**PROBLEM DETAILS:** Using the entries below, write out the line with "if s.seq.runs k", the line with "length := some", and every line in between, exactly as each is written.
+ + + + +
-- ==== Sys2Proof/Machine/Lots.lean ====
section
/-! DEFINITION. The lot buffer and the discharge in progress (chapter 6): sealing, captures, withdrawals
and the short end of a discharge, up to what the sequencer's requests need. -/

namespace Sys2Proof.Machine

/-- Replaces the lot buffer. -/
def State.setLots (s : State) (l : List Lot) : State := { s with discharge := { s.discharge with lots := l } }

/-- Changes every lot. -/
def State.mapLots (s : State) (f : Lot → Lot) : State := s.setLots (s.discharge.lots.map f)

/-- The lot returns to SEALED, its claim id and discharge window cleared (R119, R127, R131). -/
def Lot.unclaim (l : Lot) : Lot := { l with status := .sealed, claimId := none, discharge := none }

/-- Quotient rounded up (R114, R154). -/
def ceilDiv (a b : Nat) : Nat := (a + b - 1) / b

/-- The class factor of a class 1 to 6 (R108). -/
def State.factorOf (s : State) (cls : Nat) : Nat := s.cfg.dis.factors.getD (cls - 1) 0

/-- The captured average times the class factor, divided by 256 and rounded up, clamped to 1 to 255: the
conversion of R114 before the clamp to the class maximum.
DEDUCED, unsafe (log 24). -/
def State.convert (s : State) (cls avg : Nat) : Nat := max 1 (min 255 (ceilDiv (avg * s.factorOf cls) 256))

/-- The newest lot, which is the lot in the skip where the skip holds one (R109). -/
def skipLot (lots : List Lot) : Option Lot :=
  match lots.getLast? with
  | some l => if l.onTrack then none else some l
  | none => none

/-- The skip holds a SEALED lot (R115, R116). -/
def skipSealed (lots : List Lot) : Bool :=
  match skipLot lots with
  | some l => l.status != .opened
  | none => false

/-- A lot is OPEN. -/
def hasOpen (lots : List Lot) : Bool := lots.any (fun l => l.status == .opened)

/-- MACHINE_HOLD is asserted (R116). -/
def State.machineHold (s : State) : Bool :=
  skipSealed s.discharge.lots || s.seq.runs .index || s.discharge.beltFault || !s.working

/-- Requests a capture of a channel: accepted by an EMPTY slot, answered BUSY otherwise (R166). -/
def State.requestCapture (s : State) (ch : Fin 4) : State :=
  match s.measure.capture with
  | .empty => { s with measure := { s.measure with capture := .pending ch } }.report .captureAccepted
  | _ => s.report .captureBusy

/-- An OPEN lot is sealed with a reason other than VOLUME_BOUND; its volume waits for the first channel 0
average after the seal, and its running volume is no more (R110, R113, R114). -/
def Lot.sealedBy (why : SealReason) (l : Lot) : Lot :=
  if l.status = .opened then { l with status := .sealed, sealReason := some why, running := none } else l

/-- Seals the OPEN lot, if any, and makes sure that a capture is outstanding for its volume (R114). The events of
R113 seal it also while BELT_FAULT is in force, under which R128 has an OPEN lot stay OPEN: DESIGN CHOICE, unsafe
(log 51). -/
def State.sealOpen (s : State) (why : SealReason) : State :=
  if hasOpen s.discharge.lots then (s.mapLots (Lot.sealedBy why)).requestCapture 0 else s

/-- The age test of R113: the OPEN lot has reached the lot age limit with a running volume at or above its
class minimum. -/
def State.ageDue (s : State) : Bool :=
  s.discharge.lots.any (fun l => l.status == .opened && decide (s.cfg.dis.ageLimit ≤ l.age) &&
    match l.running with
    | some v => decide ((s.boundsOf l.cls).min ≤ v)
    | none => false)

/-- Applies the age test (R113). -/
def State.sealAged (s : State) : State := if s.ageDue then s.sealOpen .age else s

/-- An owner cancels an operation of its own (R173). -/
def State.cancelOp (s : State) (k : OpKind) : State := s.takeSeq (s.seq.cancel k)

/-- The owner declares its running operation complete, or the operation's time is up (R172). -/
def State.completeOp (s : State) (k : OpKind) : State :=
  if s.seq.runs k then s.takeSeq (s.seq.endRunning .completed) else s

/-- The number of volume units of a lot that a travel has discharged, rounded down (R122). -/
def dischargedVolume (volume travel length : Nat) : Nat := volume * travel / length

/-- What a short discharge leaves of its lot (R122). -/
def Lot.remainderOf (travel minimum : Nat) (l : Lot) : Lot :=
  let d := dischargedVolume (l.volume.getD 0) travel (l.length.getD 1)
  let v := l.volume.getD 0 - d
  { l with
    status := .sealed, claimId := none, discharge := none, remainder := true, volume := some v,
    length := some (l.length.getD 1 - travel), undersize := decide (v < minimum) }

/-- Adds a DONE to the pending-DONE list and requests it (R124). -/
def State.requestDone (s : State) (b : DoneBody) : State :=
  ({ s with discharge := { s.discharge with pending := s.discharge.pending ++ [(⟨b, false⟩ : PendingDone)] } }).request
    (.done b) .role

/-- A discharge in progress ends short, at once (R122, R125): the DISCHARGE is cancelled wherever the
sequencer holds it, the short DONE is requested, and the lot stays at the head as a remainder. -/
def State.endDischarge (s : State) : State :=
  match s.discharge.progress, s.discharge.lots with
  | some p, l :: r =>
    let s := s.cancelOp .discharge
    let b : DoneBody :=
      ⟨p.id, byteOf (dischargedVolume (l.volume.getD 0) p.travel (l.length.getD 1)), true, p.arrival,
        byteOf l.cls⟩
    let s := { s with discharge := { s.discharge with
      progress := none, lots := l.remainderOf p.travel (s.boundsOf l.cls).min :: r } }
    (s.countShort.raise .lotShort).requestDone b
  | _, _ => s

/-- Requests a WITHDRAW for a claim id, and returns the lot that names it to SEALED (R119). -/
def State.withdrawLot (s : State) (id : Byte) : State :=
  (s.mapLots (fun l => if l.claimId = some id ∧ l.status ≠ .discharging then l.unclaim else l)).request
    (.withdraw ⟨id⟩) .role

/-- Withdraws several claims in order. -/
def State.withdrawLots (s : State) (ids : List Byte) : State := ids.foldl State.withdrawLot s

/-- The claim id names a lot, or a DONE still pending (R131). -/
def State.lotNames (s : State) (id : Byte) : Bool :=
  s.discharge.lots.any (fun l => l.claimId == some id) || s.discharge.pending.any (fun p => p.body.id == id)

/-- The ids of the own COMMITTED claims whose discharge has not begun (R102, R126). One whose DONE is still
pending has begun, and gets no WITHDRAW by R126 either (DESIGN CHOICE, unsafe, log 46). -/
def State.unstartedCommitted (s : State) : List Byte :=
  ((s.ownClaims.filter (fun c => c.isCommitted)).map (fun c => c.id)).filter (fun id =>
    !(s.discharge.lots.any (fun l => l.claimId == some id && l.status == .discharging)
      || s.discharge.pending.any (fun p => p.body.id == id)))

/-- The ids to withdraw when every claim must go: those of the lots that are posted, CLAIMED or COMMITTED,
then the own claims of the table that no lot and no pending DONE names (R127, R128, R130).
Posted lots whose CLAIM is in flight are among them (DEDUCED, unsafe, log 21). A claim whose discharge has ended
and whose DONE is still pending is not (DESIGN CHOICE, unsafe, log 46). -/
def State.allUnstarted (s : State) : List Byte :=
  (s.discharge.lots.filter (fun l => l.status != .discharging)).filterMap (fun l => l.claimId)
  ++ ((s.ownClaims.map (fun c => c.id)).filter (fun id => !s.lotNames id))

/-- The own claims of the table that no lot and no pending DONE names are withdrawn (R131). -/
def State.withdrawOrphanLots (s : State) : State :=
  s.withdrawLots ((s.ownClaims.map (fun c => c.id)).filter (fun id => !s.lotNames id))

/-- What a REMOVED report does at a discharge station (R125, R131): it ends the discharge of that claim for
every reason but DONE, and returns a CLAIMED or COMMITTED lot to SEALED for every reason but WITHDRAWN
and DONE. -/
def State.lotRemoved (s : State) (id : Byte) (why : RemovalReason) : State :=
  if s.discharge.progress.any (fun p => p.id == id) then
    if why = .done then s else s.endDischarge
  else if why = .withdrawn ∨ why = .done then s
  else s.mapLots (fun l =>
    if l.claimId = some id ∧ (l.status = .claimed ∨ l.status = .committed) then l.unclaim else l)

end Sys2Proof.Machine
end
+ + + + +
**SOLUTION FOR THIS EXERCISE:**
  if s.seq.runs k then s.takeSeq (s.seq.endRunning .completed) else s

/-- The number of volume units of a lot that a travel has discharged, rounded down (R122). -/
def dischargedVolume (volume travel length : Nat) : Nat := volume * travel / length

/-- What a short discharge leaves of its lot (R122). -/
def Lot.remainderOf (travel minimum : Nat) (l : Lot) : Lot :=
  let d := dischargedVolume (l.volume.getD 0) travel (l.length.getD 1)
  let v := l.volume.getD 0 - d
  { l with
    status := .sealed, claimId := none, discharge := none, remainder := true, volume := some v,
    length := some (l.length.getD 1 - travel), undersize := decide (v < minimum) }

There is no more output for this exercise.